1160P - Evaluation of the prognostic benefit of postulating primary site in patients with cancer of unknown primary (CUP)
|Date||27 September 2014|
|Session||Poster Display session|
|Topics|| Carcinoma of Unknown Primary Site
|Citation||Annals of Oncology (2014) 25 (suppl_4): iv394-iv405. 10.1093/annonc/mdu345|
J. Das, S.N. Gilani
Previous studies have identified several prognostically unfavourable factors associated with CUP, such as: liver and lung/pleural involvements. Immunohistochemistry profile (IHC) is readily used in CUP cases to identified probable primary site. In our study we assessed whether there is a prognostic benefit of identifying primary sites in CUP patients.
In our retrospective study we reviewed the case notes of all 84 patients who presented with suspected CUP to UHNS hospital in Stoke-on-Trent, UK from 2011-12. Standard statistical tests were applied to analyse the data.
In our study 40/84 patients were unable to undergo all necessary investigations to identify primary site due to poor performance status. Therefore, 44/84 of those cases were categorised as confirmed CUP. The suspected CUP patients who were unable to undergo all investigations, had more frequent liver (28/40 vs 18/44) and lung/pleural (26/40 vs 19/44) involvements than confirmed CUP patients. IHC was able postulate the primary site in 59% (26/44) of those confirmed CUP cases. We have noticed that CUP cases in which the primary site was postulated from IHC, had higher frequencies of liver (11/26 vs 7/18) and lung/pleura (12/26 vs 7/18) metastasis than those with no probable site. Also the median survival in CUP cases with postulated primary site was shorter than those with no primary site (1.7 vs 2.8 months).

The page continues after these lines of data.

-- ==== Sys2Proof/Machine/MonOps.lean ====
section
/-! DEFINITION. Samples of the monitors (17 R476 to R481), and the short forms of a refused check. -/

namespace Sys2Proof.Machine

/-! ### Checks of the owning chapters (R48 check 7, R49, R82) -/

/-- INVALID_FIELD at an offset when a condition holds. -/
def bad (b : Bool) (off : Nat) (c : Cmd) : Bool × (State → State) := (b, invalid c off)

/-- INVALID_FIELD at the first of the offending fields: each is a test and the byte offset of its lowest byte (R49). -/
def fields (c : Cmd) (l : List (Bool × Nat)) : Bool × (State → State) :=
  let o := (l.filter fun e => e.1).map (·.2)
  (!o.isEmpty, invalid c (o.foldl min 63))

/-- A reserved field of a packet, bits [hi:lo] of dword n, as an entry of `fields`. -/
def rsv (p : List Word) (n hi lo : Nat) : Bool × Nat := (decide (fld p n hi lo ≠ 0), 4 * n + lo / 8)

/-- A VA field in dwords n and n + 1 whose bits [63:57] are not 0 or that is misaligned (R194). -/
def vaField (p : List Word) (n align : Nat) : Bool × Nat := (decide (2 ^ 57 ≤ qw p n) || decide (qw p n % align ≠ 0), 4 * n)

/-- NOT_PERMITTED, reason 10, with a condition. -/
def deny (b : Bool) (cond : Nat) (c : Cmd) : Bool × (State → State) := (b, refuse c 10 cond)

/-- BUSY_RETRY, or a wait under STALL. -/
def busy (b : Bool) (retryUs : Nat) (c : Cmd) : Bool × (State → State) := (b, stallOr c .busyRetry retryUs)

/-- NO_RESOURCE. -/
def noRes (b : Bool) (c : Cmd) : Bool × (State → State) := (b, complete c .noResource 0 0)

/-! ### Absorbing a sample -/

/-- The lower bound of bin i, 1 to 31 (R479). -/
def Mon.bound (m : Mon) (i : Nat) : Nat :=
  match m.scale with
  | 0 => m.lo + (i - 1) * m.w
  | 1 => m.lo * 2 ^ (i - 1)
  | _ => m.edges.getD (i - 1) (2 ^ 64)

/-- The bin of a sample: the highest whose lower bound it reaches. -/
def Mon.binOf (m : Mon) (x : Nat) : Nat := ((List.range 32).filter fun i => decide (i = 0 ∨ m.bound i ≤ x)).getLastD 0

/-- The fields after a sample (R478). -/
def Mon.absorb (m : Mon) (x : Nat) : Mon :=
  { m with
    count := sat (2 ^ 48 - 1) (m.count + 1)
    sum := sat (2 ^ 64 - 1) (m.sum + x)
    min := Nat.min m.min x
    max := Nat.max m.max x
    bins := m.bins.alter (m.binOf x) 0 fun n => sat 0xFFFFFFFF (n + 1) }

/-- A monitor at its first-use values (R478); samples that wait are no field of it and count in what follows (R483). -/
def Mon.first (now : Nat) (m : Mon) : Mon :=
  { m with count := 0, sum := 0, min := 0xFFFFFFFFFFFFFFFF, max := 0, bins := [], dropped := 0, clearedAt := now }

/-- A sample taken at a Wheelhouse cycle: absorbed at once, queued behind the others, or dropped past 16 (R480). -/
def Mon.take (cycle x : Nat) (m : Mon) : Mon :=
  if m.busyUntil ≤ cycle then { m.absorb x with busyUntil := cycle + 1 }
  else if 16 ≤ m.queued.length then { m with dropped := sat 0xFFFFFFFF (m.dropped + 1) }
  else { m with queued := m.queued ++ [(m.busyUntil, x)], busyUntil := m.busyUntil + 1 }

/-- Samples whose cycle has come are absorbed (R480). -/
def Mon.drain (cycle : Nat) (m : Mon) : Mon :=
  let go := m.queued.filter fun q => decide (q.1 ≤ cycle)
  go.foldl (fun m q => m.absorb q.2) { m with queued := m.queued.filter fun q => decide (cycle < q.1) }

/-- The Wheelhouse domain is clocked: monitors take samples (R387, R481). -/
def monsOn (s : State) : Bool :=
  decide (s.pwr.state = .run ∨ s.pwr.state = .idle ∨ s.pwr.state = .sleep ∨ s.pwr.state = .entering)

/-- A sample of a source offered to every monitor of it that a filter lets through (R476, R477). -/
def sample (source x : Nat) (p : Mon → Bool) (s : State) : State :=
  if monsOn s then
    s.modEvt fun e =>
      { e with
        mons := e.mons.mapVal fun _ m => if m.source = source ∧ p m then m.take (whlCycles s) (x % 2 ^ 64) else m }
  else s

/-- FILTER_A of the sources that give a low and a high number. -/
def Mon.within (m : Mon) (w n : Nat) : Bool :=
  decide (m.filtA % 2 ^ w ≤ n) && decide (n ≤ m.filtA / 2 ^ 16 % 2 ^ w)

end Sys2Proof.Machine
end

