-- ==== Sys2Proof/Machine/PowerOps.lean ====
section
/-! DEFINITION. Votes, idle holds and wakes of the power domains (14 R386 to R395, R411). -/

namespace Sys2Proof.Machine

/-- A power domain: 0 to 15 the floors, 25 the DDR complex. -/
def pdom (s : State) (d : Nat) : PDom := s.pwr.doms.getD d {}

/-- A power domain changed. -/
def modPdom (d : Nat) (f : PDom → PDom) (s : State) : State := s.modPwr fun p => { p with doms := p.doms.alter d {} f }

/-- The idle hold of a voteable domain (R391, R396). -/
def idleHold (s : State) (d : Nat) : Nat := if d < 16 then us (feature s 0x90 0 500) else ms (feature s 0x92 0 10)

/-- An item holds its block. -/
def Item.placed (i : Item) : Bool := decide (i.state ≠ .ready)

/-- The floors of a block. -/
def floorsFrom (base n : Nat) : List Nat := (List.range n).map (base + ·)

/-- The floors an item holds. -/
def Item.holds (i : Item) : List Nat := if i.placed then floorsFrom i.base i.floors else []

/-- A STONE_REINSTATE tests a stone of a floor (R183). -/
def testVote (s : State) (f : Nat) : Bool := s.stn.tests.any fun r => r.stones.any fun n => decide (n / 16 = f)

/-- The Wheelhouse vote on a floor (R390): derived from the items, the reservation and the tests it stands for. -/
def wheelVote (s : State) (f : Nat) : Bool :=
  s.trn.items.any (fun i => i.2.holds.contains f) ||
    (match s.trn.reserved with | some (_, b, n) => (floorsFrom b n).contains f | none => false) || testVote s f

/-- A vote that ends at an instant is still in place. -/
def still (s : State) (o : Option Nat) : Bool := match o with | some e => decide (s.core.t < e) | none => false

/-- Any vote holds a domain (R390, R391): a floor fenced with FLOOR hears only a STONE_REINSTATE. -/
def voted (s : State) (d : Nat) : Bool :=
  let p := pdom s d
  if d < 16 ∧ bit s.stn.floorFence d then testVote s d
  else !p.host.isEmpty || still s p.prewake || p.mw || p.agent || still s p.access || (decide (d < 16) && wheelVote s d)

/-- The device state lets voted domains be powered (R387). -/
def powered (s : State) : Bool :=
  decide (s.pwr.state = .run ∨ s.pwr.state = .idle) ||
    (decide (s.pwr.state = .entering) && !(s.pwr.entry.any fun e => e.committed || e.fromSleep))

/-- A domain after its votes may have changed: a voted one that is down begins to wake, one no longer voted begins its
idle hold (R391, R393). -/
def settle (d : Nat) (s : State) : State :=
  let p := pdom s d
  if d = 25 ∧ layoutPairs s = [] then s
  else if voted s d then
    match p.level with
    | .off | .retain =>
      if powered s then modPdom d (fun p => { p with wakeAt := some (p.wakeAt.getD s.core.t), clearAt := none }) s else s
    | _ => if p.clearAt.isSome then modPdom d (fun p => { p with clearAt := none }) s else s
  else
    match p.level with
    | .off | .retain => s
    | _ => if p.clearAt.isSome then s else modPdom d (fun p => { p with clearAt := some s.core.t }) s

/-- The floors and the DDR complex. -/
def voteable : List Nat := List.range 16 ++ [25]

/-- Every voteable domain settled. -/
def settleVotes (s : State) : State := forEach voteable settle s

/-- A domain dropped: a floor to OFF, the DDR complex to RETAIN. -/
def dropDom (d : Nat) (s : State) : State :=
  modPdom d
    (fun p => { p with level := if d < 16 then .off else .retain, since := s.core.t, clearAt := none, wakeAt := none,
                       access := none, prewake := if still s p.prewake then p.prewake else none }) s

/-- A first use of a domain that is not ACTIVE: it begins to wake and an access vote stays (R393). -/
def firstUse (d : Nat) (s : State) : State :=
  if (pdom s d).level = .active then s
  else
    modPdom d
      (fun p => { p with access := some (s.core.t + idleHold s d), wakeAt := some (p.wakeAt.getD s.core.t), clearAt := none }) s

/-- The DDR complex used by an access that the model serves whole (log entry 31). -/
def useDdr (s : State) : State :=
  if (pdom s 25).level = .active ∨ layoutPairs s = [] then s
  else
    modPdom 25
      (fun p => { p with level := .active, since := s.core.t, wakeAt := none, clearAt := none,
                         access := some (s.core.t + idleHold s 25) }) s

/-- Every floor of a block is ACTIVE. -/
def blockAwake (s : State) (base n : Nat) : Bool := (floorsFrom base n).all fun f => decide ((pdom s f).level = .active)

/-- The scratch of every stone of a block cleared (R219). -/
def clearBlock (base n : Nat) (s : State) : State := forEach ((List.range (16 * n)).map (16 * base + ·)) clearInst s

/-! ### Levels of the domains that take no votes (R387) -/

/-- The Wheelhouse, the HBM complex and the ports have their levels of RUN. -/
def Pwr.up (p : Pwr) : Bool := p.awake && !(p.entry.any fun e => e.fromSleep)

/-- Level of a domain as the device state and its votes have it. -/
def levelOf (s : State) (d : Nat) : Level :=
  let p := s.pwr
  let gone := decide (p.state = .off) || p.cold
  let asleep := decide (p.state = .sleep) || (p.awake && !p.up)
  if d < 16 then (pdom s d).level
  else if d = 16 then (if gone then .off else if asleep then .gated else if p.up then .active else .retain)
  else if d < 25 then (if p.up && decide ((s.prt.ports.getD (d - 17) {}).mode ≠ .disabled) then .active else .off)
  else if d = 25 then (if layoutPairs s = [] then .off else (pdom s 25).level)
  else if d = 26 then (if gone then .off else if p.up then .active else .retain)
  else if d = 27 then
    if gone then .off
    else if s.mwr.wfi then (if s.mwr.wfiMode = 2 then .retain else .gated)
    else if asleep || p.up then .active else .retain
  else if d = 28 then (if p.aoIn then .active else .off)
  else if gone then .off else .active

/-- A change of state with the time put down for every domain without votes whose level it changes. -/
def noteLevels (f : State → State) (s : State) : State :=
  let s' := f s
  forEach ((List.range 14).map (16 + ·)) (fun d a =>
    if d ≠ 25 ∧ levelOf s d ≠ levelOf a d then modPdom d (fun p => { p with since := a.core.t }) a else a) s'

/-! ### The Millwright acts (R399) -/

/-- The firmware acts: an enabled interrupt has ended a WFI of mode 0 or 1 (R399). -/
def mwAct (s : State) : State := if s.mwr.wfi then noteLevels (·.modMwr fun m => { m with wfi := false }) s else s

/-- What the firmware does when it runs and a condition holds. -/
def onMw (p : Bool) (s : State) (f : State → State) : Out := onEvent (s.mwr.running && p) s fun s => f (mwAct s)

/-- Runs of translated bytes that reach DDR5 count as a use of the DDR complex. -/
def useRuns (l : List Seg) (s : State) : State := if l.any fun g => decide (g.target = .ddr) then useDdr s else s

/-- Some runs read by a requester, with DDR5 counted as used (R191, R393). -/
def readRuns (bus : Bus) (l : List Seg) (s : State) : List PByte × State := readMem bus l (useRuns l s)

/-- The first 64-byte line of a byte string with poison, by its offset from the start (R203, R280). -/
def firstPoisoned (l : List PByte) : Option Nat := (l.findIdx? fun b => b.2).map (· / 64)

/-- Whether any byte read is poisoned. -/
def anyPoison (l : List PByte) : Bool := l.any fun b => b.2

/-! ### What the Millwright posts (R24, R31, R32) -/

/-- The firmware posts a message when it runs and a condition holds: the queue takes or drops it (R32). -/
def onPost (p : Bool) (post : State → State) (s : State) : Out := onMw p s post

/-- The control plane takes messages: it is clocked and not in reset (R23, R387). -/
def ctlTakes (s : State) : Bool := decide (s.pwr.state = .run ∨ s.pwr.state = .idle ∨ s.pwr.state = .sleep ∨ s.pwr.state = .entering) && !s.core.ctlReset

/-- The data plane takes messages: it is powered and not in reset (R23, R387). -/
def datTakes (s : State) : Bool := s.pwr.up && !s.core.datReset

/-- The front message of MW_TO_CTL met by the control plane, when it is one that f knows. -/
def onCtlMail (f : Msg → Option (State → State)) (s : State) : Out :=
  match s.mail.mwToCtl.front.bind f with
  | some k => onEvent (ctlTakes s) s fun s => k (popCtl s)
  | none => .next s

/-- The front message of MW_TO_DAT met by the data plane, when it is one that f knows. -/
def onDatMail (f : Msg → Option (State → State)) (s : State) : Out :=
  match s.mail.mwToDat.front.bind f with
  | some k => onEvent (datTakes s) s fun s => k (popDat s)
  | none => .next s

end Sys2Proof.Machine
end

The identification of primary site using IHC can lead to a tailored approach in CUP treatment. However, only half of our suspected CUP patients were able to undergo necessary investigations and in 59% of those cases, the primary site was postulated from IHC. In addition, our data suggest that CUP patients, who have their primary sites identified from IHC, are likely to have prognostically unfavourable diseases with shorter median survival. From our data it is unclear whether waiting for the results of IHC has any detrimental effect on the outcome. We suggest that the treatment of CUP patients should be commenced at an earliest possible opportunity rather then waiting for investigation results such as IHC to maximise their survival. We had a small cohort. Therefore, future studies with larger cohorts are required to further verify our findings.
All authors have declared no conflicts of interest.